2008
Avec des yeux nouveaux
Avril 2008


Avec des yeux nouveaux

Me regardant, incrédule, dans le miroir, je me suis dis : « Je suis laide. »

Je me suis regardée de nouveau, j’avais toujours le même œil droit. Mais j’avais l’œil gauche au beurre noir, le pire que j’aie jamais vu.

Peu convaincante, mon amie Emily m’a dit : « Vraiment, il n’est pas si moche. »

J’ai tourné mon œil valide vers elle et ai remis le paquet de glace sur l’autre.

À peine cinq minutes plus tôt, mon œil gauche avait reçu un grand coup de coude accidentel mais bien placé de mon amie Janna. J’ai immédiatement porté les mains à mon visage, en essayant de ne pas tomber. Janna m’a fait des excuses. J’entendais, autour de moi, mes amis qui me demandaient si j’allais bien.

Malgré ma douleur, je ne comprenais pas ce qui s’était réellement passé jusqu’à ce que j’ôte les mains de mon visage et que j’entende tout le monde dans la salle retenir son souffle.

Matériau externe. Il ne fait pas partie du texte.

/-- An instruction (R60), or another step of the machine, one constructor for each row of the table. -/
inductive Instr
  -- control (R70 to R80)
  | nop (h : Hdr)
  | bra (p : Pr) (disp : Word)
  | brx (p : Pr) (a : Operand)
  | call (p : Pr) (ind : Bool) (d a : Operand) (disp : Word)
  | ret (p : Pr) (a : Operand)
  | exit (p : Pr)
  | rpt (cnt : Fin 64) (sd sa sb sc : BitVec 2)
  | yield (p : Pr)
  | idle (p : Pr)
  -- system (R226 to R250)
  | trap (h : Hdr) (a : Operand)
  | brk (p : Pr)
  | eretReplay (p : Pr)
  | eretSkip (p : Pr)
  | eretFill (p : Pr)
  | eretAbort (p : Pr)
  | mfs (p : Pr) (d : Operand) (num : BitVec 12) (idx : BitVec 8)
  | mts (p : Pr) (a : Operand) (num : BitVec 12) (idx : BitVec 8)
  | pgctlWrite (p : Pr) (a : Operand) (idx : BitVec 8)
  | acctabWrite (p : Pr) (a : Operand) (idx : BitVec 8)
  | watchtabWrite (p : Pr) (a : Operand) (idx : BitVec 8)
  | launch (p : Pr) (d a : Operand)
  | enq (h : Hdr) (d a b c : Operand)
  | tlbiVa (h : Hdr) (a c : Operand)
  | tlbiRange (h : Hdr) (a b c : Operand)
  | tlbiCtx (h : Hdr) (c : Operand)
  | tlbiAll (h : Hdr)
  | tlbsync (p : Pr)
  | pgref (p : Pr) (free : Bool) (d a b : Operand)
  | pgcow (p : Pr) (d a b c : Operand)
  | pgtwin (p : Pr) (d a b c : Operand)
  | pgmig (p : Pr) (d a : Operand)
  | ctxsave (p : Pr) (d a b : Operand)
  | ctxload (p : Pr) (d a b : Operand)
  | evt (h : Hdr) (a b : Operand)
  -- integer and logic (R82)
  | iadd (h : Hdr) (m : SatMode) (d a b : Operand)
  | isub (h : Hdr) (m : SatMode) (d a b : Operand)
  | imul (h : Hdr) (m : SatMode) (d a b : Operand)
  | imulh (h : Hdr) (sg : Bool) (d a b : Operand)
  | imad (h : Hdr) (m : SatMode) (d a b c : Operand)
  | iabs (h : Hdr) (m : SatMode) (d a : Operand)
  | imin (h : Hdr) (sg : Bool) (d a b : Operand)
  | imax (h : Hdr) (sg : Bool) (d a b : Operand)
  | and (h : Hdr) (d a b : Operand)
  | or (h : Hdr) (d a b : Operand)
  | xor (h : Hdr) (d a b : Operand)
  | andn (h : Hdr) (d a b : Operand)
  | shl (h : Hdr) (d a b : Operand)
  | shr (h : Hdr) (d a b : Operand)
  | sar (h : Hdr) (d a b : Operand)
  | rot (h : Hdr) (d a b : Operand)
  | popc (h : Hdr) (d a : Operand)
  | clz (h : Hdr) (d a : Operand)
  | brev (h : Hdr) (d a : Operand)
  | bfe (h : Hdr) (sg : Bool) (d a b : Operand)
  | bfi (h : Hdr) (d a b c : Operand)
  | sel (h : Hdr) (d a b c : Operand)
  | mov (h : Hdr) (d a : Operand)
  | icmp (h : Hdr) (sg : Bool) (cc : ICond) (d a b : Operand)
  | plog (h : Hdr) (tt : BitVec 4) (d a b : Operand)
  | sext (h : Hdr) (w : Bool) (wd : ExtW) (d a : Operand)
  | zext (h : Hdr) (w : Bool) (wd : ExtW) (d a : Operand)
  | lea (h : Hdr) (sg : Bool) (sh : Fin 5) (d a b : Operand)
  | add64 (h : Hdr) (m : SatMode) (d a b : Operand)
  | sub64 (h : Hdr) (m : SatMode) (d a b : Operand)
  | mul64 (h : Hdr) (m : Mul64Mode) (d a b : Operand)
  -- floating point (R116)
  | fadd (h : Hdr) (sm : SMod) (ty : FTy) (rm : RMode) (d a b : Operand)
  | fsub (h : Hdr) (sm : SMod) (ty : FTy) (rm : RMode) (d a b : Operand)
  | fmul (h : Hdr) (sm : SMod) (ty : FTy) (rm : RMode) (d a b : Operand)
  | ffma (h : Hdr) (sm : SMod) (ty : FTy) (rm : RMode) (d a b c : Operand)
  | fmin (h : Hdr) (sm : SMod) (ty : FTy) (nanp : Bool) (d a b : Operand)
  | fmax (h : Hdr) (sm : SMod) (ty : FTy) (nanp : Bool) (d a b : Operand)
  | fcmp (h : Hdr) (hi : Bool) (ty : FTy) (cc : FCond) (d a b : Operand)
  | fclass (h : Hdr) (ty : Option FTy) (d a : Operand)          -- none: .f64
  | frnd (h : Hdr) (x : Bool) (ty : FTy) (rm : RMode) (d a : Operand)
  | fdot2 (h : Hdr) (sm : SMod) (ty : FTy) (rm : RMode) (d a b c : Operand)
  | dadd (h : Hdr) (sm : SMod) (rm : RMode) (d a b : Operand)
  | dmul (h : Hdr) (sm : SMod) (rm : RMode) (d a b : Operand)
  | dfma (h : Hdr) (sm : SMod) (rm : RMode) (d a b c : Operand)
  | dcmp (h : Hdr) (cc : FCond) (d a b : Operand)
  | dmin (h : Hdr) (sm : SMod) (nanp : Bool) (d a b : Operand)
  | dmax (h : Hdr) (sm : SMod) (nanp : Bool) (d a b : Operand)
  -- conversions and special functions (R116)
  | cvt (h : Hdr) (cv : BitVec 4) (rm : RMode) (d a : Operand)
  | pack (h : Hdr) (f : PackFmt) (sat : Bool) (rm : RMode) (d a b : Operand)
  | unpack (h : Hdr) (f : PackFmt) (idx : Fin 8) (d a : Operand)
  | qpack (h : Hdr) (n4 : Bool) (rm : RMode) (d a b c : Operand)
  | qunpack (h : Hdr) (n4 : Bool) (idx : Fin 8) (d a c : Operand)
  | rcp (h : Hdr) (ty : FTy) (d a : Operand)
  | rsqrt (h : Hdr) (ty : FTy) (d a : Operand)
  | sqrt (h : Hdr) (ty : FTy) (rm : RMode) (d a : Operand)
  | exp2 (h : Hdr) (ty : FTy) (d a : Operand)
  | log2 (h : Hdr) (ty : FTy) (d a : Operand)
  | sin (h : Hdr) (ty : FTy) (d a : Operand)
  | cos (h : Hdr) (ty : FTy) (d a : Operand)
  | tanh (h : Hdr) (ty : FTy) (d a : Operand)
  -- cross-lane (R131 to R137)
  | shfl (h : Hdr) (seg : Seg) (mode : ShflMode) (d a b : Operand)
  | vote (h : Hdr) (vm : VoteMode) (d a : Operand)
  | bcast (h : Hdr) (d a : Operand) (b : Option Operand)        -- none: .first
  | redux (h : Hdr) (rm : RMode) (o : ReduxOp) (d a : Operand)
  | scan (h : Hdr) (excl : Bool) (o : ReduxOp) (d a : Operand)
  -- memory (R141)
  | ld (p : Pr) (sx : Bool) (d a : Operand) (x : MemExt)
  | st (p : Pr) (a b : Operand) (x : MemExt)
  | ldu (p : Pr) (sx : Bool) (d a : Operand) (x : MemExt)
  | stu (p : Pr) (a b : Operand) (x : MemExt)
  | lds (p : Pr) (sx : Bool) (d a : Operand) (x : MemExt)
  | sts (p : Pr) (a b : Operand) (x : MemExt)
  | ldfe (p : Pr) (d a : Operand) (x : MemExt)
  | ldff (p : Pr) (d a : Operand) (x : MemExt)
  | stfe (p : Pr) (a b : Operand) (x : MemExt)
  | stff (p : Pr) (a b : Operand) (x : MemExt)
  | feset (p : Pr) (v : Bool) (a b : Operand) (x : MemExt)
  | pref (p : Pr) (a : Operand) (x : MemExt)
  | wbr (p : Pr) (a b : Operand) (x : MemExt)
  | invr (p : Pr) (a b : Operand) (x : MemExt)
  | flr (p : Pr) (a b : Operand) (x : MemExt)
  | icinv (p : Pr) (a b : Operand) (x : MemExt)
  | fetchb (x : MemExt)
  -- atomics and synchronisation (R166)
  | atom (p : Pr) (sp : Bool) (d a b : Operand) (x : MemExt)
  | red (p : Pr) (sp : Bool) (a b : Operand) (x : MemExt)
  | cas (p : Pr) (sp : Bool) (d a b c : Operand) (x : MemExt)
  | acc (p : Pr) (a b : Operand) (x : MemExt)
  | accdrain (p : Pr) (a b : Operand) (x : MemExt)
  | fence (p : Pr) (scp : Scope) (kind : FenceKind)
  | arrive (h : Hdr) (cl : Bool) (a : Operand)
  | wait (h : Hdr) (cl : Bool) (a : Operand)
  | bar (h : Hdr) (cl : Bool) (a : Operand)
  | bmask (h : Hdr) (cl : Bool) (a b : Operand)
  | cvdef (p : Pr) (cv : Fin 8) (a : Option Operand)            -- some: .mask
  | watch (p : Pr) (d a : Operand)
  | unwatch (p : Pr) (d a : Operand)
  | publish (h : Hdr) (a : Operand)
  | chset (h : Hdr) (d a b : Operand)
  -- matrix and engines (R192)
  | mma (p : Pr) (a b : Operand) (x : MatExt)
  | mmaq (p : Pr) (a b : Operand) (x : MatExt)
  | mmas (p : Pr) (a b : Operand) (x : MatExt)
  | accz (p : Pr) (tile : Fin 8)
  | accld (p : Pr) (sp : Bool) (tile : Fin 8) (a b : Operand) (x : MemExt)
  | accst (p : Pr) (sp : Bool) (tile : Fin 8) (a b : Operand) (x : MemExt)
  | accrd (h : Hdr) (t : TileIdx) (d a : Operand)
  | accwr (h : Hdr) (t : TileIdx) (a b : Operand)
  | xcopy (p : Pr) (a : Operand) (x : EngExt)
  | mcast (p : Pr) (a b c : Operand) (x : McExt)
  | csrg (p : Pr) (a b c : Operand) (x : GatherExt)
  | estat (p : Pr) (d : Operand) (a : Option Operand)           -- none: .all
  | ecancel (p : Pr) (a : Option Operand)                       -- none: .all
  -- steps of the warps and their units
  | spinExcursion (w : WarpId)
  | excursionLimit (w : WarpId)
  | loadReply (r : Nat) (x : ExtReply)
  | storeAcceptance (r : Answer)
  | storeErrorResponse (r : Answer)
  | queueCompletion (w : WarpId) (sf : Bool)
  | rangeOpComplete (r : Nat)
  | accdrainComplete (r : Nat)
  | untrackedRetest (w : WarpId) (lane : Nat)
  | deferredMatrixIssue (w : WarpId) (cv : Fin 8)
  | matrixOpComplete (cu : CuId)
  | engineElementDelivery (e : Nat) (x : ExtReply)
  | enginePageStage (e : Nat) (bytes : List Byte)
  | asyncTrap (w : WarpId)
  | trapEnqueue (w : WarpId)
  | handlerStart (die : Nat)
  | preemption (g : GroupId)
  | contextSwitch (out into : Tag)
  | deadlineOverrun (t : Tag)
  | partitionHalt (t : Tag) (cause : Nat)
  | launchRecord
  | stagingComplete (l : Nat) (flash : List (Addr × List Byte))
  | groupStart (cu : CuId)
  | balanceExchange
  | groupRetire (g : GroupId)
  | launchCompletion (l : Nat)
  | flushByTag (cu : CuId) (t : Tag)
  -- steps of the homes, caches and plinths
  | homeOwnRequest (r : Nat)
  | homeWtLoad (r : Nat)
  | homeSiLoad (r : Nat)
  | homeWtSiStore (r : Nat)
  | homeUncLoad (r : Nat)
  | homeUncStoreAtomic (r : Nat)
  | recall (cu : CuId) (word : Nat) (clean : Bool)
  | invalidate (cu : CuId) (word : Nat)
  | writeBack (cu : CuId) (line : Nat)
  | l1Eviction (cu : CuId) (line : Nat)
  | l2Eviction (line : Nat)
  | plinthRd (pa size : Nat) (activates : Bool)
  | plinthWr (line : Nat) (activates : Bool)
  | plinthAt (r : Nat)
  -- steps of accumulation regions
  | join (r : Nat)
  | combine (c : Answer)
  | combineAck (c : Nat)
  | regionLoad (r : Nat)
  | tighten (cu : CuId) (line : LineLimit)
  | tightenAck (r : Nat)
  | fullDrain (line : Nat)
  | regionRecall (line : Nat)
  -- steps of watched regions
  | triggerDispatch (k : Nat)
  | triggerReoffer (k : Nat)
  | spillScan (unit region : Nat)
  | pendRunChange
  | groupCountOut (k : Nat)
  -- steps of translation
  | copyOnWriteBreak (w : WarpId)
  | cowReplay (w : WarpId)
  | migrationComplete (m : Nat) (bytes : List Byte)
  | migrationError (m : Nat)
  | publishFlip
  -- steps of the port groups
  | switchQuiesceDone (g : Fin 16)
  | switchDrainDone (g : Fin 16)
  | retrainLock (g : Fin 16)
  | retrainTimeout (g : Fin 16)
  | announceDone (g : Fin 16)
  | linkLoss (g : Fin 16)
  | wavelengthRetire (g : Fin 16) (pair wave : Nat)
  | ualRequest (q : UalReq)
  | relayForward (g : Fin 16) (dst : BitVec 8) (q : UalReq)
  | freeze (pkg : BitVec 8) (die : BitVec 3) (agent : BitVec 21)
  | resume (pkg : BitVec 8) (die : BitVec 3) (agent : BitVec 21)
  | storeLogReplay
  | busyResend (r : Nat)
  | backInvalidate (line : Nat)
  | dynamicCapacityRelease (base len : Nat)
  | forcedRevocation (base len : Nat)
  -- completions and far ends
  | tlbiComplete (k : Nat)
  | icinvComplete (r : Nat)
  | farEndQuiesce (g : Fin 16)
  | announceFailure (g : Fin 16) (code : Fin 2)
  | drainFailure (g : Fin 16)
  | inboundRmaRequest
  | dbgBreakpointStop (w : WarpId)
  -- the host, the mailbox and service
  | qtail (q : Fin 64) (v : Word)
  | qcfg (q : Fin 64) (v : Word)
  | queueEntry (q : Fin 64)
  | pkgset (n : Nat)
  | quantum (us : Nat)
  | dumpset (t : Tag) (base size : Nat)
  | vlogset (base : Nat)
  | prove (nonce : List Byte)
  | record (t : Tag) (base size : Nat)
  | recordSnapshot (t : Tag)
  | recstop (t : Tag)
  | powercap (watts : Nat)
  | svcclr (mask : Word)
  | dumprun (t : Tag) (base : Nat) (remain : BitVec 48)
  | pseudoChannelRetire (frames : List Nat)
  | newManagementImage (image : Firmware)
  | rerunImport (area : Nat × Nat) (dst : Tag) (frame : Nat)
  | reset
  | uncorrectableError (site : ErrSite)
  | correctableError (above : Bool)
  | spareCu (die : Nat) (available : Bool)
  | powerCap (engaged : Bool)
  | decodeWindow (plinth : Fin 16) (n : Fin 16) (value : BitVec 512)
  | nrctl (plinth : Fin 16) (value : DWord)
  | registerWrite (offset : Nat) (value : DWord)
  -- the debugger
  | dbgAttach (t : Option Tag)
  | dbgLoad (im : Image)
  | dbgArgs (ws : List (DWord × Bool))           -- true: written with more than eight hexadecimal digits
  | dbgLaunch (x y w h : Nat) (side dl : Option Nat)
  | dbgPrint (rs : List DbgReg)
  | dbgDelete (ns : List Nat)
  | dbgHoldStore (cu : CuId) (addr : Addr)
  | dbgUnhold (n : Nat)
  | dbgBreak (addr : Addr) (cu : CuId)
  | dbgStep (n : Nat) (cu : Option CuId)
  | dbgContinue (cu : Option CuId)
  | dbgPromptReturn
  | dbgXW (addrs : List Addr)
  | dbgCache (cu : CuId) (addrs : List Addr)
  | dbgPteSm (addr : Addr) (n : Nat) (v : Bool)
  | dbgPte (t : Option Tag) (va : Addr)
  | dbgFrame (t : Option Tag) (va : Addr)
  | dbgFreelist (d : Nat)
  | dbgCatch (cause : Nat)
  | dbgAcc (addr : Addr)
  | dbgPreempt (cu : CuId) (dest : Option CuId)
  | dbgHoldTriggers
  | dbgRelease (addr : Addr)
  | dbgTraceTriggers
  | dbgUntrace (n : Nat)
  | dbgPending (region : Nat)
deriving DecidableEq, Repr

« Qu’est-ce qu’il y a ? » ai-je demandé. Personne n’a répondu.

J’ai couru vers le miroir. Quelques secondes après le choc, le tour de mon œil avait enflé de quatre fois sa taille normale. La tuméfaction s’était emplie de sang rouge vif.

« Je ne vais pas oser sortir », ai-je dit en prenant un paquet de glaçons de la main de Janna. Elle s’est mordu les lèvres et s’est répandue en excuses. J’ai appliqué la glace fermement contre mon œil, en espérant que la contusion aurait disparu le lendemain matin.

Malheureusement, le lendemain matin elle avait effectivement désenflé en partie et la rougeur avait disparu, mais la tuméfaction avait pris une teinte rose foncé. J’étais laide et je me sentais plus laide encore.

J‘ai essayé de me maquiller l’œil mais cela donnait une couleur violacée à la contusion. Et rien ne pouvait cacher le gonflement. J’ai fini par mettre un chapeau que j’ai rabattu tellement que je voyais à peine sous le bord.

Ce jour-là, à l’école, j’ai eu l’impression que tout le monde avait les yeux fixés sur moi. Je refusais de regarder les gens dans les yeux. Pendant des jours, je n’arrivais pas à penser à autre chose malgré les tentatives de mes amies pour me remonter le moral.

Le dimanche, j’étais grognon parce que je ne pouvais pas porter mon chapeau à l’église. Mais tout a changé au cours d’une leçon de l’École du Dimanche.

L’instructeur a dit, en parlant de l’expiation et de la valeur individuelle : « Priez de manière à vous voir comme le Seigneur vous voit. »

J’ai touché ma contusion en me disant intérieurement : « Il me voit comme une fille avec un œil au beurre noir laid. » Alors, arrêtant de m’apitoyer sur moi-même, j’ai changé de façon de voir et je me suis demandé : « Comment notre Père céleste me voit-il ? »

Mes yeux se sont remplis de larmes lorsque j’ai pensé à l’amour qu’il a non seulement pour les autres mais aussi pour moi. J’ai compris la chose suivante : « Il me considère comme sa fille qui mérite le sacrifice de la vie de son Fils. »

J’ai senti l’Esprit me témoigner de la grande valeur de mon âme de fille de Dieu. Je me suis rappelé un passage d’Écriture que j’avais appris au séminaire. J’ai ouvert mes Écritures et l’ai trouvé dans 1 Samuel 16:7 : « Ne prends point garde à son apparence et à la hauteur de sa taille… L’Éternel ne considère pas ce que l’homme considère ; l’homme regarde à ce qui frappe les yeux, mais l’Éternel regarde au cœur. » Mon apparence extérieure n’avait pas autant d’importance que ma personnalité intérieure.

J’ai encore changé d’état d’esprit quand j’ai regardé autour de moi dans la salle et que j’ai éprouvé un amour immense pour les gens qui m’entouraient. La chaleur de l’amour de notre Père céleste m’a envahie et, un instant, il m’a semblé voir vu un peu mes camarades de classe comme notre Père céleste les voit : comme ses enfants.

J’ai ressenti la paix et le réconfort pendant le reste du jour du sabbat, ne me souciant plus de ce que les autres pensaient. Je les aimais et je les regardais tous dans les yeux, et des deux yeux.